Exercise goal: In the data below, find each line that contains the word "Option" and copy it.

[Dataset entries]
-- ==== Sys2Proof/Machine/Recovery.lean ====
section
/-! DEFINITION. Recovery by the service processors (R391 to R396, R398): rectangle resets, quarantine, structural tests (R417), the retirement
and evacuation of dies (R16 to R20), votes, boot and firmware (R393, R413, R414). -/

namespace Sys2Proof.Machine

/-! ## Held tasks (R396) -/

/-- Of one launch, the waiting tasks that now are held, and the held tasks that can run again, in index order. -/
def State.reheld (s : State) (v : Nat) (l : Launch) : Launch :=
  let at_ (p : Nat) : Nat × Nat := (tileSet l.record).getD p (0, 0)
  let all := (l.waiting ++ l.held).foldl (fun (r : List (Nat × Nat)) e => tinsert r e.1 e.2) []
  { l with waiting := all.filter (fun e => s.heldCause v (at_ e.2) == 0), held := all.filter (fun e => s.heldCause v (at_ e.2) != 0) }

/-- Every launch's waiting tasks are sorted into held and waiting again; launches with newly held tasks are recorded (R396). -/
def State.sortHeld (s : State) : State :=
  let s1 := { s with vis := s.vis.map (fun (e : Nat × Vi) => (e.1, { e.2 with launches := e.2.launches.map (s.reheld e.1) })) }
  s.vis.foldl (fun x e => e.2.launches.foldl (fun y l =>
    let new := (s.reheld e.1 l).held.filter (fun h => !l.held.contains h)
    match new.head? with
    | none => y
    | some h => y.noteHeld e.1 l.id new.length (s.heldCause e.1 ((tileSet l.record).getD h.2 (0, 0))) ((tileSet l.record).getD h.2 (0, 0))) x) s1

/-! ## Rectangles (R391, R392) -/

/-- Tiles of the rectangle that a tile belongs to: a valid rectangle register's, else the tile alone (R391). -/
def State.rectOf (s : State) (gt : Nat) : List Nat :=
  match (s.die (gt / 128)).rects.find? (fun e => rectCovers e.2 (gt % 128)) with
  | some e => ((List.range 128).filter (rectCovers e.2)).map (fun t => gt / 128 * 128 + t)
  | none => [gt]

/-- A tile after its reset: the granule states and the cycle count stay; it is fenced and quarantined (R392). -/
def Tile.afterReset (t : Tile) : Tile :=
  { gran := t.gran, cycle := t.cycle, mbox := t.mbox, quarantined := true, failed := t.failed, resetting := true }

/-- The greatest level of a task's nest whose area lies outside a set of tiles (R392 step 3). -/
def State.safeLevel (s : State) (t : Task) (tiles : List Nat) : Option Nat :=
  (((List.range t.depth).map (fun i => t.depth - i)).find? (fun l =>
    let a := (t.hw.cdAddr.toList.getD (l - 1) 0).toNat
    !(aRegion a == 0 && tiles.contains (s.gtOf t.vi a))))

/-- A lost task ends with code 0x1A: its registers are gone, so its trap record alone is written (R372, R374, R392). -/
def State.loseTask (s : State) (k : Nat) : State :=
  match s.task? k with
  | none => s
  | some t =>
    match t.kind with
    | .trapHandler other => (s.freezeTask k 6).freezeTask other 6
    | _ =>
      let x : TrapInfo := { code := 0x1A, cls := 2 }
      let n := s.clock
      let s1 := (s.storeWords (s.taskGt t) t.vdie (aOff t.wp.toNat) (trapRecord t.depth x t.pc.toNat 0 0)).1
      let s2 := { s1.modTask k (fun u => { u with
        status := .trapped, snaps := [], absentLines := areaLines, hw := { u.hw with claim := setBits u.hw.claim 8 8 0 }
        sch := { u.sch with trapOrder := n, served := false, glaze := none, again := none, why := none } }) with clock := n + 1 }
      if (s.vi t.vi).trapToHost 0x1A then
        s2.hostEvent { kind := 1, vi := t.vi, d1 := t.wp.setWidth 64, d2 := dw (t.depth * 4096 + 2 * 1024 + 0x1A), d3 := t.pc.setWidth 64 }
      else s2.startTrapHandler t.vi (s.taskGt t)

/-- RECTANGLE_RESET (R392): an uncorrectable error at slice offset `offset` of tile `gt` resets its rectangle. The transfers stop with code 0x06, the
tiles clear, the granule is poisoned, and every task is lost or runs its domain again. -/
def execRectangleReset (s : State) : Host.Outcome State Fault Refusal :=
  let tiles := s.rectOf s.ev.gt
  let s1 := tiles.foldl (fun x gt => ((x.tile gt).xfers.filter (fun e => e.2.inFlight)).foldl (fun y e => y.completeXfer gt (e.2.halt 0x06)) x) s
  let s2 := tiles.foldl (fun x gt => x.modTile gt Tile.afterReset) s1
  let s3 := s2.poisonRun (sramKey s.ev.gt (s.ev.offset % 2 ^ 25 / 64 * 64)) 64
  let lost := s3.tasks.filter (fun t => tiles.contains (s.taskGt t))
  .next ((lost.foldl (fun x t => match s.safeLevel t tiles with
    | some l => x.discardNow t.key l none
    | none => x.loseTask t.key) s3).sortHeld)

/-! ## Quarantine and tests (R393, R394, R417) -/

/-- QUARANTINE (R394, R396): a vote quarantines tile `gt`, and tasks placed on it are held. -/
def execQuarantine (s : State) : Host.Outcome State Fault Refusal :=
  if !s.voted then noUnit "QUARANTINE" else .next (s.modTile s.ev.gt (fun t => { t with quarantined := true })).sortHeld

/-- QUARANTINE_RELEASE (R392, R394, R396): a vote releases tile `gt`, or with `kind` 1 its rectangle, after the structural test has passed; requests
proceed and held tasks can be instantiated. -/
def execQuarantineRelease (s : State) : Host.Outcome State Fault Refusal :=
  let tiles := if s.ev.kind = 1 then s.rectOf s.ev.gt else [s.ev.gt]
  if !s.voted || !tiles.all (fun g => (s.tile g).quarantined && !(s.tile g).failed) then noUnit "QUARANTINE_RELEASE"
  else .next ((tiles.foldl (fun x g => x.modTile g (fun t => { t with quarantined := false, resetting := false })) s).sortHeld)

/-- A structural-test entry (R417). -/
def testEntry (seq unit socket tile index result : Nat) : DWord :=
  dw (seq % 65536 * 2 ^ 48 + unit % 256 * 2 ^ 40 + socket % 64 * 2 ^ 34 + tile % 128 * 2 ^ 27 + index % 64 * 2 ^ 21 + result % 256)

/-- Whether a compute socket is a spare: bound to no logical die and not retired (R16). It is power-gated, and no address reaches it. -/
def State.isSpare (s : State) (k : Nat) : Bool :=
  decide (k < 36) && !s.md.deadSockets.contains k && (List.range 32).all (fun d => !((s.dieEntry d).getLsbD 31 && (s.dieEntry d).toNat % 64 == k))

/-- Sockets of the HBM stacks and of the I/O dies (R15). -/
def stackSocket (m : Nat) : Nat := 36 + m
def ioSocket (k : Nat) : Nat := 52 + k
/-- Sockets that hold no logical die and are tested by number (R15, R16): a spare's units, and the routers and link ports of the memory and I/O
sockets. -/
def State.testSocket (s : State) (socket unit : Nat) : Bool :=
  s.isSpare socket || (decide (4 ≤ unit) && ((List.range 16).any (fun m => stackSocket m == socket) || (List.range 4).any (fun k => ioSocket k == socket)))

/-- STRUCTURAL_TEST (R394, R417, R409): a test of unit `kind` (R417's UNIT) of tile `gt`, index `index`, ends with result `code` at time `time`, and
an entry is appended. With `write` the test is one of socket `die`, which no logical die names, and of its tile `gt` where the unit has one. A fail
of a quarantined tile's unit makes the tile failed and its die degraded. With MODASSIST bit 3 only units named by the host, as 256 × global tile +
unit, are tested. -/
def execStructuralTest (s : State) : Host.Outcome State Fault Refusal :=
  let gt := s.ev.gt
  let unit := s.ev.kind
  if 5 < unit ∨ 2 < s.ev.code ∨ (s.md.modassist / 8 % 2 = 1 ∧ s.ev.write = false ∧ s.md.testUnits.contains (256 * gt + unit) = false) ∨
    (s.ev.write = true ∧ s.testSocket s.ev.die unit = false) then noUnit "STRUCTURAL_TEST"
  else
    let n := s.md.testIdx
    let socket := if s.ev.write then s.ev.die else s.socketOf (gt / 128)
    let s1 := s.modMd (fun m => { m with
      tests := tinsert m.tests (n % 4096) (testEntry n unit socket (if 4 ≤ unit then 0 else gt % 128) s.ev.index s.ev.code, dw s.ev.time)
      testIdx := n + 1 })
    .next (if s.ev.code = 1 ∧ s.ev.write = false ∧ unit < 4 ∧ (s.tile gt).quarantined = true then (s1.modTile gt (fun t => { t with failed := true })).modDie (gt / 128) (fun d => { d with degraded := true }) else s1)

/-! ## Dies (R16 to R20, R395) -/

def State.anySpare (s : State) : Bool := (List.range 36).any s.isSpare

/-- Bind a logical die in a new map epoch (R17, R18), or make it vacant (R19); SOCKET of a vacant entry is written 0 (log entry 61). -/
def State.rebind (s : State) (d : Nat) (socket : Option Nat) : State :=
  s.modMd (fun m => { m with
    epoch := (m.epoch + 1) % 65536
    deadSockets := sadd m.deadSockets ((s.dieEntry d).toNat % 64)
    dieMap := tinsert m.dieMap d (BitVec.ofNat 32 ((match socket with | some k => 2 ^ 31 + k | none => 0) + (m.epoch + 1) % 65536 * 64)) })

/-- Granules that a VI has allocated on a die, as its windows cover them. -/
def State.dieGranules (s : State) (v : Nat) (d : Nat) : Nat :=
  let vd := (s.vi v).vdieOf d
  if vd = 63 ∧ (s.vi v).ldie 63 ≠ some d then 0
  else ((List.range 128).map (fun t => (s.tile (d * 128 + t)).gran.countP (fun e => e.2.state != 0 && (s.vi v).covers vd e.1))).sum

/-- What a die retired at once loses: its tasks, tiles, slices and distributor (R395). -/
def State.loseDie (s : State) (d : Nat) : State :=
  let s1 := { s with
    cur := if s.taskGt s.cur / 128 = d then {} else s.cur
    others := s.others.filter (fun t => s.taskGt t / 128 != d)
    vis := s.vis.map (fun (e : Nat × Vi) => (e.1, { e.2 with granules := e.2.granules - s.dieGranules e.1 d }))
    tiles := s.tiles.filter (fun e => e.1 / 128 != d)
    dies := s.dies.filter (fun e => e.1 != d) }
  s1.clearBytes (sramKey (d * 128) 0) (2 ^ 32)

/-- Step 1 of R18 for a die retired at once: every rectangle of it is fenced, so that requests wait, and what it held is lost and reported (R395,
R411). -/
def State.fenceDie (s : State) (d : Nat) : State :=
  let n := s.tasks.countP (fun t => s.taskGt t / 128 == d)
  (((s.loseDie d).modMd (fun m => { m with retiring := m.retiring ++ [(d, false)] })).hostEvent { kind := 5, vi := 0, d1 := dw d, d2 := dw n, d3 := dw (s.md.epoch + 1) }).sortHeld

/-- Step 2 of R18: the logical die is bound to a spare socket in a new map epoch, or, with none left, becomes vacant, and every binding that names
it goes (R19). -/
def State.bindDie (s : State) (d spare : Nat) : State :=
  let s1 := if s.anySpare then s.rebind d (some spare)
    else
      let x := s.rebind d none
      { x with vis := x.vis.map (fun (e : Nat × Vi) => (e.1, { e.2 with ctx := e.2.ctx.filter (fun c => !(c.2.getLsbD 31 && c.2.toNat % 32 == d)) })) }
  s1.modMd (fun m => { m with retiring := modWhere (fun e => e.1 == d) (fun e => (e.1, true)) m.retiring })

/-- Step 3 of R18: every router holds the new epoch, the fence is released, and the requests that waited go on. -/
def State.unfenceDie (s : State) (d : Nat) : State := (s.modMd (fun m => { m with retiring := m.retiring.filter (fun e => e.1 != d) })).sortHeld

/-- DIE_RETIREMENT (R18, R19, R393, R395): a vote retires logical die `die` at once. It happens once for each step of R18: the fence, the binding to
the spare socket `index` when a spare remains, the release. In host-assisted mode step 1 waits for the host's approval (R409). -/
def execDieRetirement (s : State) : Host.Outcome State Fault Refusal :=
  let d := s.ev.die
  match s.md.retiring.find? (fun e => e.1 == d) with
  | some (_, true) => .next (s.unfenceDie d)
  | some (_, false) => if !s.voted || (s.anySpare && !s.isSpare s.ev.index) then noUnit "DIE_RETIREMENT" else .next (s.bindDie d s.ev.index)
  | none =>
    if !s.voted || decide (32 ≤ d) || !s.dieValid d then noUnit "DIE_RETIREMENT"
    else if s.md.modassist % 2 = 1 then .next ((s.modMd (fun m => { m with pendingSparing := sadd m.pendingSparing d })).hostEvent { kind := 8, vi := 0, d1 := dw d })
    else .next (s.fenceDie d)

/-- SPARING_APPROVAL (R409): the host approves the pending sparing of logical die `die`, and R18 begins with its first step. -/
def execSparingApproval (s : State) : Host.Outcome State Fault Refusal :=
  let d := s.ev.die
  if !s.md.pendingSparing.contains d then noUnit "SPARING_APPROVAL"
  else .next ((s.modMd (fun m => { m with pendingSparing := sdel m.pendingSparing d })).fenceDie d)

/-- DIE_EVACUATION (R393, R395, R396): on the host's request the slices of degraded die `die`, with their states and marks, are copied to the spare socket
`index` and the die is swapped; every VI that binds it is stopped. Failed tiles are good again on the spare. -/
def execDieEvacuation (s : State) : Host.Outcome State Fault Refusal :=
  let d := s.ev.die
  if !s.voted || !(s.die d).degraded || !s.isSpare s.ev.index || s.vis.any (fun e => e.2.ctx.any (fun c => c.2.getLsbD 31 && c.2.toNat % 32 == d) && !s.isStopped e.1) then noUnit "DIE_EVACUATION"
  else
    let s1 := (s.rebind d (some s.ev.index)).modDie d (fun x => { x with degraded := false })
    .next ({ s1 with tiles := s1.tiles.map (fun (e : Nat × Tile) => if e.1 / 128 = d then (e.1, { e.2 with failed := false, quarantined := false }) else e) }.sortHeld)

/-! ## Voters, boot and firmware (R393, R413, R414) -/

/-- HELD_STATE (R393, R411): the three voters disagree with one another; running work goes on and the host is told. -/
def execHeldState (s : State) : Host.Outcome State Fault Refusal :=
  .next ((s.modMd (fun m => { m with held := true })).hostEvent { kind := 7, vi := 0, d1 := dw s.md.number, d2 := s.md.incarnation.setWidth 64, d3 := 3 })

/-- VOTER_REPLACEMENT (R393): voter `id` has stopped answering, and SP3 takes its place. -/
def execVoterReplacement (s : State) : Host.Outcome State Fault Refusal :=
  if s.md.voters.contains s.ev.id && !s.md.voters.contains 3 then .next (s.modMd (fun m => { m with voters := sadd (sdel m.voters s.ev.id) 3 }))
  else noUnit "VOTER_REPLACEMENT"

/-- The die-map entry of a logical die as the configuration record gives it (R17). No two logical dies share a socket and SOCKET is at most 35 (R16);
an entry of the record that breaks this counts as vacant (log entry 5). -/
def bootEntry (d : Nat) : BitVec 32 :=
  let r := (Config.dieMapRecord d).toNat
  let sock := r % 64
  let ok := decide (r / 2 ^ 22 % 2 = 1) && decide (sock < 36) &&
    !(List.range d).any (fun e => decide ((Config.dieMapRecord e).toNat / 2 ^ 22 % 2 = 1) && (Config.dieMapRecord e).toNat % 64 == sock)
  BitVec.ofNat 32 ((if ok then 2 ^ 31 else 0) + r / 64 % 65536 * 64 + (if sock < 36 then sock else 0))

/-- BOOT (R413, R414): with everything verified (`ok`) the measurement chain is extended, a verified update's bank becomes active, the die map is loaded
into every router, with the map epoch of its newest entry, and the module is enabled; else it is held. -/
def execBoot (s : State) : Host.Outcome State Fault Refusal :=
  if s.md.booted then noUnit "BOOT"
  else if !s.ev.ok then .next (s.modMd (fun m => { m with held := true }))
  else
    let m0 := s.md
    let m1 := match m0.fwPending with
      | some (ver, true) => { m0 with fwActive := 1 - m0.fwActive, fwVersion := ver, fwPending := none }
      | some (_, false) => { m0 with fwPending := none }
      | none => m0
    let map := (List.range 32).map bootEntry
    .next { s.tick with md := { m1 with
      booted := true, held := false, measurement := Config.measurement s.fresh
      dieMap := map.zipIdx.foldl (fun t e => tset 0 t e.2 e.1) [], epoch := map.foldl (fun n e => max n (e.toNat / 64 % 65536)) 0 } }

/-- FIRMWARE_UPDATE (R414): the host writes Streusel version `value` to the inactive bank; `ok` says whether both signatures verify at the next boot. -/
def execFirmwareUpdate (s : State) : Host.Outcome State Fault Refusal := .next (s.modMd (fun m => { m with fwPending := some (s.ev.value, s.ev.ok) }))

/-- ATTESTATION_REQUEST (R415): a request with the nonce in `data` returns a report. -/
def execAttestationRequest (s : State) : Host.Outcome State Fault Refusal :=
  .next (s.modMd (fun m => { m with attest := some (s.ev.data.setWidth 384, Config.serialNumber, m.measurement, m.epoch, m.incarnation, m.tests.countP (fun e => bits e.2.1 0 8 == 1)) }))

end Sys2Proof.Machine
end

Answer for the task:
def State.safeLevel (s : State) (t : Task) (tiles : List Nat) : Option Nat :=
def State.rebind (s : State) (d : Nat) (socket : Option Nat) : State :=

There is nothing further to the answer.